Eastern Bloc-Northern Africa responds to rising xenophobic nationalism in many countries of the former Eastern Bloc and a tendency to marginalise transregional exchanges in histories of cultural decolonisation across Northern Africa. It proposes to counteract these tendencies by centring cross-cultural mobilities and transfers that destabilise ideas of national homogeneity and cultural authenticity. Focusing on transfers, contact zones and reciprocal exchanges, the project responds to the 'mobilities turn' in the humanities and social sciences, building on recent developments in global art history (DaCosta Kaufmann 2015; Flood 2009, 2011; Fremont 2022). Attending to questions of cultural hybridity, translation and mistranslation, the project is committed to unravelling the cosmopolitan and hybrid nature of modern art in two regions whose cultural production, contrary to that of the 'West' (Mercer 1994, 2005, 2008; Sonn 2022), is rarely analysed through a transregional lens. How did the Polish artist Anna Draus-Hafid, who opened a weaving studio at the fine art academy in Casablanca in 1972, help shape Moroccan discussions about craft and postcolonial identity? How did the experimental pedagogies of the art school in Prague condition the work of Tunisian artist and later museum director Zoubeir Turki? What led Moroccan painter Ahmed Cherkaoui to declare that his internship at the art academy in Warsaw taught him everything there was to know about modern art?

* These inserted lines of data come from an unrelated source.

-- ==== Sys2Proof/Syntax.lean ====
section
/-! DEFINITION. Sys2Proof/Syntax.lean: the commands of the part, one constructor per row of the opcode table. -/

namespace Sys2Proof

/-- A request as the driver writes it into a mailbox's request buffer (R72), but for OPCODE, which the command
gives, together with `defer`, the choice that firmware makes at this issue where R78 leaves one: to answer PENDING
and finish later, or to finish within the mailbox. -/
structure Request where
  /-- mailbox number; 256 + n is the private mailbox of the agent on agent core n (R98) -/
  mailbox  : Nat
  /-- FLAGS, bytes [3:2] (R73) -/
  flags    : Nat
  /-- TAG, bytes [5:4] -/
  tag      : Nat
  /-- CONTEXT, byte [6] -/
  context  : Nat
  /-- reserved byte [7] -/
  rsv7     : Nat
  /-- LENGTH, bytes [11:8] -/
  length   : Nat
  /-- reserved bytes [15:12] -/
  rsv12    : Nat
  /-- SEQUENCE, bytes [23:16] -/
  sequence : Nat
  /-- reserved bytes [31:24] -/
  rsv24    : Nat
  /-- payload bytes, at most 2,016 -/
  payload  : Bytes
  /-- firmware's choice at this issue (R78) -/
  defer    : Bool
deriving DecidableEq, Repr

/-- The fields of one vector instruction word (R193), but for OP, which the command gives. -/
structure VecFields where
  d   : Nat
  s1  : Nat
  s2  : Nat
  s3  : Nat
  m   : Nat
  men : Bool
  /-- IMM as its 32-bit pattern -/
  imm : Nat
deriving DecidableEq, Repr

/-- The Aperture block that an access falls into. The Facet Table fixes no layout (R2), so a block is named and the
offset of an access counts from the block's start. -/
inductive Block where
  /-- IDENT and FACET_BASE, and the published table itself (R44, R51, R52) -/
  | facet
  /-- a mailbox (R68) -/
  | mailbox (m : Nat)
  /-- the 64-byte register group of a ring (R352) -/
  | ring (j : Nat)
  /-- the CFG_ block (R96) -/
  | cfg
  /-- the register block of a unit, by Facet TYPE and INSTANCE (R62) -/
  | unit (ty inst : Nat)
deriving DecidableEq, Repr

/-- What an agent core can name (R98): its image and data window by offset, a register of a ring through the agent window, its private
mailbox, its timer, and anything else. -/
inductive AgentPlace where
  | image (off : Nat)
  | data (off : Nat)
  | ring (j off : Nat)
  | mailbox (off : Nat)
  | timer
  | other
deriving DecidableEq, Repr

/-- What an agent core does next (R98): an illegal instruction, a fetch or load of `n` bytes, or a store. -/
inductive AgentAct where
  | illegal
  | fetch (at_ : AgentPlace) (n : Nat)
  | load (at_ : AgentPlace) (n : Nat)
  | store (at_ : AgentPlace) (bytes : List Byte)
deriving DecidableEq, Repr

/-- A contribution to the commit word of another member (R309). -/
structure Contribution where
  dev      : Nat
  shardsOk : Bool
  scaleOk  : Bool
  localNf  : Bool
  reducedNf : Bool
  attempt  : Nat
  cls      : Nat
  tensor   : Nat
  norm     : Nat
deriving DecidableEq, Repr

/-- A commit word (R309). -/
structure CommitWord where
  /-- cause byte, as in the step block (R310) -/
  cause    : Nat
  isLocal  : Bool
  /-- 0xFFFF when there is no report -/
  vetoDev  : Nat
  vetoTensor : Nat
  /-- fp32 pattern -/
  norm     : Nat
  participants : Nat
deriving DecidableEq, Repr

/-- The retained range of one exchange (R463). -/
structure DeltaEnt where
  bucket : Nat
  count  : Nat
  addr   : Nat
  bytes  : Bytes
deriving DecidableEq, Repr

/-- What was sent to the buddy for one attempt (R463), with the attempt's word once it is known. -/
structure Delta where
  attempt : Nat
  word    : Option CommitWord
  ents    : List DeltaEnt
  /-- bytes of the EARLY regions of TEMPLATE, in list order -/
  early   : List Bytes
deriving DecidableEq, Repr

/-- A descriptor that firmware issues for a forward program (R164): the ring of context 0 and the unit instance it goes to, the
address of the ring's slots where firmware creates the ring with it, and the 64 bytes as firmware has substituted them. -/
structure FwIssue where
  ring : Nat
  inst : Nat
  base : Nat
  desc : Bytes
deriving DecidableEq, Repr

The project's focus on multiple communities, audiences and exposure to ideas and practices is matched by the international dissemination of research through a confirmed partnership and exhibition with the Centre d'Études Maghrébines à Tunis (CEMAT), an edited volume (with translations of selected chapters into English), articles in peer-reviewed journals, a workshop in Newcastle and a series of nine podcasts that can be accessed by people worldwide. The Core Team will also make selected material pertaining to the study and teaching of modern art from both regions available on a digital platform supported by the American Institute for Maghrib Studies (AIMS), of which CEMAT is a member. A vast majority of relevant archives are not well-known and do not have digital databases, slowing down art historical research. This project is as much about an inquiry into transregional histories of art as it is about sharing research methods and resources that can facilitate future research and curatorial work in this field.